IN THE HIGH COURT OF KERALA AT ERNAKULAM
OP No. 13513 of 1998(H)
1. ISSAC C.ROY (MINOR)
... Petitioner
Vs
1. THE COMMR. OF INCOME TAX
... Respondent
For Petitioner :SRI.TKM.UNNITHAN
For Respondent :SRI.P.K.RAVINDRANATHA MENON (SR.)
The Hon'ble MR. Justice S.SIRI JAGAN
Dated :08/01/2007
O R D E R
S. Siri Jagan, J.
=-=-=-=-=-=-=-=-=-=-=-=-=-=-=-=
O.P. No. 13513 of 1998
=-=-=-=-=-=-=-=-=-=-=-=-=-=-=-=
Dated this, the 8th January, 2007.
J U D G M E N T
Petitioners 3 and 4 are father and mother respectively of
petitioners 1 and 2 who are minors. These minors also derive income
taxable under the Income Tax Act. Apparently, some income so
derived by the minors were not disclosed in the returns for the
relevant period. Government brought into force by the Finance Act,
1997, the Voluntary Disclosure of Income Scheme, 1997 (for short
‘the Scheme’) by which on declaration of income, which were earlier
not disclosed, no penalty would be attracted and the assessee was
allowed to pay the tax at 30% of the income disclosed. The 3rd
petitioner-father filed a declaration under the Scheme on behalf of the
minors on 30-12-1997. On 31-12-1997, the last date fixed for filing
return under the Scheme expired. The tax due on the income was
also paid.
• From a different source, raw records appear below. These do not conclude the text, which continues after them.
-- ==== Sys2Proof/Laws/Decode.lean ====
section
/-! SUPPORT. The fields of a command word and what decoding can answer (`30_encoding.md` R91, R96). -/

namespace Sys2Proof

@[simp] theorem opcField_commandWord (opc : BitVec 8) (unit : UnitIndex) (imm : BitVec 16) :
    opcField (commandWord opc unit imm) = opc := by
  refine BitVec.eq_of_getLsbD_eq fun k hk => ?_
  simp only [opcField, commandWord, BitVec.getLsbD_extractLsb', BitVec.getLsbD_append]
  have h₁ : ¬ 24 + k < 16 := by omega
  have h₂ : ¬ 24 + k - 16 < 8 := by omega
  have h₃ : 24 + k - 16 - 8 = k := by omega
  simp [h₁, h₂, h₃, hk]

@[simp] theorem unitField_commandWord (opc : BitVec 8) (unit : UnitIndex) (imm : BitVec 16) :
    unitField (commandWord opc unit imm) = unit := by
  refine BitVec.eq_of_getLsbD_eq fun k hk => ?_
  simp only [unitField, commandWord, BitVec.getLsbD_extractLsb', BitVec.getLsbD_append]
  have h₁ : ¬ 16 + k < 16 := by omega
  have h₂ : 16 + k - 16 < 8 := by omega
  have h₃ : 16 + k - 16 = k := by omega
  simp [h₁, h₃, hk]

@[simp] theorem immField_commandWord (opc : BitVec 8) (unit : UnitIndex) (imm : BitVec 16) :
    immField (commandWord opc unit imm) = imm := by
  refine BitVec.eq_of_getLsbD_eq fun k hk => ?_
  simp only [immField, commandWord, BitVec.getLsbD_extractLsb', BitVec.getLsbD_append]
  simp [hk]

/-- A word is made of its three fields. -/
theorem commandWord_fields (c : Word) : commandWord (opcField c) (unitField c) (immField c) = c := by
  refine BitVec.eq_of_getLsbD_eq fun k hk => ?_
  simp only [opcField, unitField, immField, commandWord, BitVec.getLsbD_append, BitVec.getLsbD_extractLsb']
  by_cases h₁ : k < 16
  · simp [h₁]
  · by_cases h₂ : k - 16 < 8
    · have h₃ : 16 + (k - 16) = k := by omega
      simp [h₁, h₂, h₃]
    · have h₃ : 24 + (k - 16 - 8) = k := by omega
      have h₄ : k - 16 - 8 < 8 := by omega
      simp [h₁, h₂, h₃, h₄]

/-- The unit check answers the command itself, well formed or not. -/
theorem checkUnit_cases (i : Instr) :
    (i.wellFormed = true ∧ checkUnit i = .command i) ∨ (i.wellFormed = false ∧ checkUnit i = .badUnit i) := by
  cases h : i.wellFormed
  · exact .inr ⟨rfl, by simp [checkUnit, h]⟩
  · exact .inl ⟨rfl, by simp [checkUnit, h]⟩

theorem decode_of_unassigned (c : Word) (h : opRow (opcField c) = none) : decode c = .illegal .unassigned := by
  simp [decode, h]

theorem decode_of_rowN (c : Word) (i : Instr) (h : opRow (opcField c) = some (.n i)) :
    decode c = if unitField c ≠ 0 ∨ immField c ≠ 0 then .illegal .reservedField else checkUnit i := by
  simp [decode, h]

theorem decode_of_rowU (c : Word) (make : UnitIndex → Instr) (h : opRow (opcField c) = some (.u make)) :
    decode c = if immField c ≠ 0 then .illegal .reservedField else checkUnit (make (unitField c)) := by
  simp [decode, h]

theorem decode_of_rowP (c : Word) (make : Bool → Instr) (h : opRow (opcField c) = some (.p make)) :
    decode c = if unitField c ≠ 0 ∨ (immField c).extractLsb' 1 15 ≠ 0 then .illegal .reservedField
      else checkUnit (make ((immField c).getLsbD 0)) := by
  simp [decode, h]

end Sys2Proof
end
Subsequently, the return was rejected as invalid on the
ground that a minor was not entitled to file a return under the
Scheme subsequent to the assessment year 1993-1994. In the above
circumstances, the 4th petitioner-mother filed a return including the
said income in her return and sought for adjustment of the tax paid at
the time of filing return under the Scheme. This was rejected on the
ground that as per the Scheme, tax once paid would not be refunded.
The request of the 4th petitioner to adjust the tax paid against the tax
payable under her return was also rejected by Ext. P14 order. This is
under challenge in this original petition.
The contention of the petitioners is that since the intention of
the petitioners was bona fide and the mistake occurred on account of
the circumstances beyond the control of the petitioners although they
may not be entitled to the benefit of the Scheme, certainly, the
respondents cannot deny the benefit of adjustment of the amount
already paid towards tax payable on the 4th petitioner’s return. The
OP. 13513/1998. -: 2 :-
petitioners rely on a decision of the Supreme Court in Hemalatha
Gargya v. Commissioner of Income-tax and another, reported in
[2003] 259 ITR 1. In that case, return under the Scheme was delayed
by one day. The tax paid pursuant thereto was refused to be adjusted
or refunded to the assessee. Although, in that decision the Supreme
Court denied the assessee the benefit of the Scheme, it held thus:
“As a consequence, in our view, the appeals preferred by the
assessees must be and are hereby dismissed whereas the appeals
preferred by the Revenue authorities must be and are hereby
allowed. However, having held that the assessees are not entitled to
the benefit of the Scheme since the payments made by them were
not in terms of the Scheme, we direct the Revenue authorities to
refund or adjust the amounts already deposited by the assessees in
purported compliance with the provisions of the Scheme to the
concerned assessee in accordance with law. All the appeals are
accordingly disposed of without any order as to costs.”
I am of opinion that the said direction of the Supreme Court squarely
applies to the petitioners’ case.
In the above circumstances, I direct the respondents to adjust
the tax paid by the petitioners at the time of filing the return under
the Voluntary Disclosure of Income Scheme, 1997 in respect of the
pending demands from the petitioners under the Income-tax Act. The
original petition is allowed as above.